Patrick Mbaya, MD, University Hospital of South Manchester, UK, presented his data on the efficacy, safety and serum levels of the serotonin and norepinephrine reuptake inhibitor, venlaxafine XL and its active metabolite o-desmethylvenlafaxine (ODV) in refractory depressed patients.

In a cross-sectional design, 50 patients with refractory MDD were assessed over the course of 12-months treatment with a high dose of venlaxafine XL. All patients had been on and failed or began to fail to respond to other antidepressants prior to their inclusion in the study. The primary outcome measures included Global Assessment of Functioning (GAF) scores, a self rating scale of mood and general fatigue, side effects, cardiovascular function, blood pressure, electrocardiograms and serum levels of venlaxafine and its metabolite ODV.

The results indicate that there was a significant relationship between GAF scores and the dose of venlaxafine XL (p<0.05). Specifically, GAF scores improved with administration of venlaxafine XL. Serum levels of venlaxafine and ODV correlated with increased dose and improvement of mood (p<0.05). These results indicate that the therapeutic effect of venlaxafine XL is due to the drug, as well as its metabolite ODV; the author suggests that this provides evidence that ODV is active in the context of treating depression. No major side effects, including cardiovascular events, occurred or were correlated with venlaxafine or its metabolite ODV.
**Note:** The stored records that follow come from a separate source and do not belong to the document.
-- ==== Sys2Proof/WellFormed.lean ====
section
/-! DEFINITION. Which commands are well formed: their operands lie in the ranges the spec gives. Ports are
well formed by their type. -/

namespace Sys2Proof

/-- The largest count any frame reaches, 2N + N/8 at N = 65535 (R3). -/
def maxFrameCount : Nat := 139261

/-- A conversion gives 0 to 1023 (R140); no event of the frame timer lies further from the last one than the largest
count of a frame (R3). Every other operand takes any value. -/
def Instr.wellFormed : Instr → Bool
  | .conversionEnd sample _ => decide (sample ≤ 1023)
  | .referenceEdge ticks _ => decide (ticks ≤ maxFrameCount)
  | .echoEdge _ ticks _ => decide (ticks ≤ maxFrameCount)
  | .powerOnReset _ => true
  | .pinReset _ => true
  | .loadStart _ => true
  | .loadEnd _ _ => true
  | .freeRunningStrobe _ => true
  | .lateLimitStrobe _ => true
  | .relockFrameLimit _ => true
  | .intervalTooLong _ => true
  | .framePulseEnd _ => true
  | .receivedCharacter _ _ _ => true
  | .editArrival _ _ _ => true
  | .ready _ _ _ => true
  | .unready _ _ _ => true
  | .query _ _ _ => true
  | .lineBreak _ _ => true
  | .ctsAsserted _ _ _ => true
  | .messageEnd _ _ => true
  | .prepare _ => true
  | .defer _ => true
  | .commit _ => true
  | .abort _ => true
  | .editResult _ => true
  | .report _ => true
  | .step _ => true
  | .cuePut _ => true
  | .cueDrop _ => true
  | .zoneSet _ => true
  | .wallSet _ => true
  | .phaseSet _ => true
  | .permit _ => true
  | .lock _ => true
  | .save _ => true
  | .erase _ => true
  | .program _ => true
  | .check _ _ => true
  | .wrap _ => true
  | .returnToMark _ _ => true
  | .stopBitEnd _ _ => true

end Sys2Proof
end

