-- ==== Sys2Proof/Tests/Slice0.lean ====
section
/-! SUPPORT. Tests: ill-formed commands refused, single steps against the worked sequences of spec/, and for every statement
with hypotheses a state and operands that meet them. -/

namespace Sys2Proof.Tests

open Sys2Proof Sys2Proof.Machine

/-- Each port's phase watch takes a strobe before the first deadline, and a new period comes before the zone dimmer; the
strobe comes later than the event before it. -/
def order : StrobeOrder := ⟨Vector.replicate 6 0, true, .later⟩

/-! ### Well-formed commands -/

theorem test_wellFormed_sample : (Instr.conversionEnd 1023).wellFormed = true
    ∧ (Instr.conversionEnd 1024).wellFormed = false := by decide

theorem test_wellFormed_edge_ticks : (Instr.referenceEdge 139261 order).wellFormed = true
    ∧ (Instr.referenceEdge 139262 order).wellFormed = false := by decide

theorem test_wellFormed_echo_ticks : (Instr.echoEdge 5 139261).wellFormed = true
    ∧ (Instr.echoEdge 5 139262).wellFormed = false := by decide

/-! ### States for the tests -/

/-- A port after start-up with CTS asserted. -/
def port : Link := { Link.reset true with receiver := .ready, detector := .measuring }

/-- The part in FREE at N = 1000, after start-up. -/
def free : State :=
  { State.reset with
    wtb := { Wtb.reset with state := .free, timebase := some ⟨.internal, 0, 1000⟩ }
    links := Vector.replicate 6 port
    page := ⟨.idle, none, false⟩
    dimmer := { Dimmer.reset with running := true } }

/-- The part with its timebase changed. -/
def wall (f : Wtb → Wtb) : State := { free with wtb := f free.wtb }

/-- The part following the reference in a timebase state, with the settings of section 1.10. -/
def follow (st : TimebaseState) (f : Wtb → Wtb) : State :=
  wall fun t => f { t with state := st, timebase := some ⟨.reference, 2, 12500⟩ }

/-- The part with port 0 changed. -/
def onPort (f : Link → Link) : State := { free with links := free.links.set 0 (f port) }

/-- Port 0 with some characters of a message received. -/
def assembling (buffer : List Byte) : State := onPort fun l => { l with rx := .assembling buffer buffer.length }

/-- The part with an edit of port 0 being worked on. -/
def work (m : Message) (s : State) : State :=
  { s with eu := { s.eu with state := .working, slots := s.eu.slots.set 0 [⟨.a, m, .active false⟩] } }

/-- A DIM cue with fire frame 100 and participants ports 0 and 2. -/
def cue : Cue where
  id := 11
  fire := 100
  transition := .dim
  lo := 4
  li := 2
  lead := 20
  margin := 10
  policy := .defer
  deferStep := 25
  maxDeferrals := 2
  deferralsUsed := 0
  repeatInterval := none
  repeatCount := 0
  participants := [⟨0, 501, .asked⟩, ⟨2, 503, .asked⟩]
  armed := 0
  state := .asking
  notices := Vector.replicate 6 ⟨none, true, false⟩

/-- The part at wall frame `w` with a table of live cues. -/
def cues (w : Frame) (live : List Cue) : State :=
  { wall fun t => { t with w := w } with sched := { Schedule.reset with live := live } }

/-- Every entry of a cue set to one readiness. -/
def answered (r : Readiness) (c : Cue) : Cue := c.mapReadiness fun _ => r

/-- What a step answers, read by `f`. -/
def after {α : Type} (f : State → α) (o : Host.Outcome State Fault Refusal) : Option α :=
  match o with
  | .next t => some (f t)
  | .fault _ => none
  | .refused _ => none

/-! ### Wall timebase (section 1.10) -/

theorem test_late_limit_second_miss :
    after (fun t => (t.wtb.w, t.wtb.missRun, t.wtb.state))
      (exec (.lateLimitStrobe order) (follow .locked fun t => { t with w := 991, missRun := 1 }))
      = some (992, 2, .locked) := by decide

theorem test_late_limit_third_miss :
    after (fun t => (t.wtb.w, t.wtb.missRun, t.wtb.state, t.wtb.interval))
      (exec (.lateLimitStrobe order) (follow .locked fun t => { t with w := 992, missRun := 2 }))
      = some (993, 0, .holdover, none) := by decide

/-- Edge X at c = 7000: the interval of 3000 is not good. -/
theorem test_relock_spurious_edge :
    after (fun t => (t.wtb.c, t.wtb.relockRun, t.wtb.interval, t.wtb.state))
      (exec (.referenceEdge 3000 order)
        (follow .holdover fun t => { t with w := 1001, c := 4000, relockRun := 1, interval := some 0 }))
      = some (7000, 0, some 0, .holdover) := by decide

/-- Edge E7: the fourth good interval. -/
theorem test_relock_fourth_good :
    after (fun t => (t.wtb.state, t.wtb.relockFrame, t.wtb.relockRun, t.wtb.interval, t.wtb.c))
      (exec (.referenceEdge 4000 order)
        (follow .holdover fun t => { t with w := 1006, relockRun := 3, interval := some 8500 }))
      = some (.locked, true, 0, none, 4000) := by decide

/-- The open count is not past N + N/8 when the frame ends: nothing closes it before (R10). -/
theorem test_interval_outlives_frame :
    after (fun t => (t.wtb.interval, t.wtb.relockRun, t.wtb.c))
      (exec .intervalTooLong (follow .holdover fun t => { t with c := 4000, relockRun := 2, interval := some 0 }))
      = some (some 0, 2, 4000) := by decide

theorem test_free_running_strobe :
    after (fun t => (t.wtb.w, t.wtb.c, t.wtb.frameHigh)) (exec (.freeRunningStrobe order) (wall fun t => { t with c := 999 }))
      = some (1, 0, true) := by decide
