-- ==== Sys2Proof/Syntax.lean ====
section
/-! DEFINITION. The commands: one constructor per row of spec/opcode_table.json (R92), each operand at the width of its field. -/

namespace Sys2Proof

/-- A decoded command (R92 to R99). -/
inductive Instr where
  /-- R131: set CSMASK. -/
  | setcs (mask : BitVec 4)
  /-- R132: one 3-wire write cycle. -/
  | wrreg (addr : BitVec 8) (value : BitVec 16)
  /-- R150, kind none. -/
  | setpatNone
  /-- R150, kind ramp. -/
  | setpatRamp
  /-- R150, kind deskew. -/
  | setpatDeskew
  /-- R150, kind sync. -/
  | setpatSync
  /-- R150, kind custom. -/
  | setpatCustom
  /-- R150, kind dual. -/
  | setpatDual
  /-- R153: write the data-format register. -/
  | setfmt (invertMsb msbFirst : Bool)
  /-- R160: capture, read back, reshape. `chips` is a set of identifiers 0..7. -/
  | snap (chips : BitVec 8) (count : BitVec 16)
  /-- R180: the delay-register write. `chip` is an identifier 0..7. -/
  | dlytap (chip : BitVec 3) (tap : BitVec 8) (lanes : BitVec 4)
  /-- R210: one bit-slip pulse. -/
  | bitslip (chips : BitVec 8)
  /-- R186: the 32-tap sweep of one chip. -/
  | caltaps (chip : BitVec 3) (expected : BitVec 8)
  /-- R213: bit-slip until the sync pattern is seen. -/
  | sync (chips : BitVec 8) (expected : BitVec 8)
  /-- R219: the whole calibration. -/
  | cal (deskewExpected syncExpected : BitVec 8)
  deriving DecidableEq, Repr

/-- The pseudo-instruction CLRPAT (R119). -/
def Instr.clrpat : Instr := .setpatNone

/-- The pseudo-instruction SELALL (R119). -/
def Instr.selall : Instr := .setcs 0b1111

/-- The pseudo-instruction SELCHIP (R119), for a valid chip. -/
def Instr.selchip (c : Fin 4) : Instr := .setcs (1#4 <<< c.val)

/-- The pseudo-instruction SNAP1 (R119). -/
def Instr.snap1 (c : Fin 4) : Instr := .snap (1#8 <<< c.val) 1

/-- CALTAPS with the default expected byte of R118. -/
def Instr.caltapsDefault (chip : BitVec 3) : Instr := .caltaps chip 0x2a

/-- SYNC with the default expected byte of R118. -/
def Instr.syncDefault (chips : BitVec 8) : Instr := .sync chips 0x70

/-- CAL with the default expected bytes of R118. -/
def Instr.calDefault : Instr := .cal 0x2a 0x70

end Sys2Proof
end

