-- ==== Sys2Proof/Machine/Registers.lean ====
section
/-! DEFINITION. The plain data types of the sequencer's registers, of the device behind the register transport and of the
environment's inputs (10_state.md, 20_memory.md). -/

namespace Sys2Proof.Machine

/-- `PHASE`, the bit-banger's state (R26, R135). -/
inductive Phase where
  | idle | low | high | post
  deriving DecidableEq, Repr, Inhabited

/-- The order in which a transport word yields its bytes (R6, R64). -/
inductive ByteOrder where
  | big | little
  deriving DecidableEq, Repr, Inhabited

/-- One operation of the transport port, with its operands (R61): `TWrite`, `TRead`, `TReadBlock`. -/
inductive TOp where
  | write (region : String) (index : Nat) (word : Word)
  | read (region : String) (index : Nat)
  | readBlock (region : String) (offset length : Nat)
  deriving DecidableEq, Repr, Inhabited

/-- What the environment answers when a transport operation is about to be issued.
`completes` and `fails` are the two outcomes of R61 and R80; `landed` says whether a failing operation took effect (R80: "may
or may not have taken effect"). `resetFirst` is the host asserting reset at this boundary: the operation is not issued (R260). -/
inductive PortAnswer where
  | completes
  | fails (landed : Bool)
  | resetFirst
  deriving DecidableEq, Repr, Inhabited

/-- The content of one capture as plain data (R79): word `i` of chip `c` is `words[c][i]`, and `fill` where that list has ended. -/
structure Capture where
  words : Vector (List Word) 4
  fill : Word
  deriving DecidableEq, Repr, Inhabited

/-- The fault registers (R25). `halt` is HALT, `err` is ERR, `errcp` is ERRCP, `errop` is ERROP. -/
structure FaultRegs where
  halt : Bool
  err : BitVec 2
  errcp : Nat
  errop : Nat
  deriving DecidableEq, Repr, Inhabited

/-- The working registers of the state machines (R26, R27). -/
structure Work where
  phase : Phase
  sr : BitVec 24
  bitidx : BitVec 5
  substep : Nat
  tapidx : BitVec 5
  curchip : Fin 4
  expect : Sample
  evcnt : Vector (BitVec 8) 4
  odcnt : Vector (BitVec 8) 4
  attempt : BitVec 4
  raw : List Byte
  deriving DecidableEq, Repr, Inhabited

/-- The result registers (R28 to R36). `samples[c][L][k]` is SAMPLES, `errcnt[L][t]` is the pair (even, odd) of ERRCNT. -/
structure Results where
  samples : Vector (Vector (Vector Sample 1024) 4) 4
  sampleLen : BitVec 11
  sampleValid : BitVec 4
  errcnt : Vector (Vector (BitVec 8 × BitVec 8) 32) 4
  good : Vector (BitVec 32) 4
  calValid : Bool
  calChip : Fin 4
  syncok : Vector Bool 4
  syncValid : BitVec 4
  deriving DecidableEq, Repr, Inhabited

/-- The device-side state of one ADC chip and its deserializer: ADCREG (R43), RXSR and RXCNT (R44), TAP (R46), SLIP (R47). -/
structure Chip where
  adcreg : Vector (BitVec 16) 256
  rxsr : BitVec 24
  rxcnt : Nat
  tap : Vector (BitVec 5) 4
  slip : Nat
  deriving DecidableEq, Repr, Inhabited

/-- The capture buffer's bytes: (address, byte) cells in rising address order, none of them 0 (R42; the form is `Memory.Wf`). -/
abbrev Memory := List Host.Cell

/-- The device behind the transport (R40 to R47). `captures` counts the captures so far, an input of the oracle (R79). -/
structure Device where
  ctrl0 : Word
  ctrl1 : Word
  prev0 : Word
  prev1 : Word
  capbuf : Memory
  chips : Vector Chip 4
  captures : Nat
  deriving DecidableEq, Repr, Inhabited

/-- The environment's inputs, as lists the step reads from the front: the answers to the coming transport operations (R80, R260)
and the contents of the coming captures (R79). Where a list has ended, the value is an opaque constant of Config. `draws` feeds
those constants a fresh argument; `resetLine` is the host's reset input between commands (R268). -/
structure Env where
  answers : List PortAnswer
  captures : List Capture
  draws : Nat
  resetLine : Bool
  deriving DecidableEq, Repr, Inhabited

end Sys2Proof.Machine
end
Though this drug does show efficacy in treating patients with MDD who are refractory, Dr. Mbaya cautioned that venlaxafine is not recommended for everyone. Further recommendations include the close monitoring of patients on a high dose of venlaxafine, including assessments of blood pressure, elctrocardiograms and electrolytes. Overall, Dr. Mbaya notes, venlaxafine is safe and effective, and its treatment effects appear to be due to both the drug and its active metabolite ODV.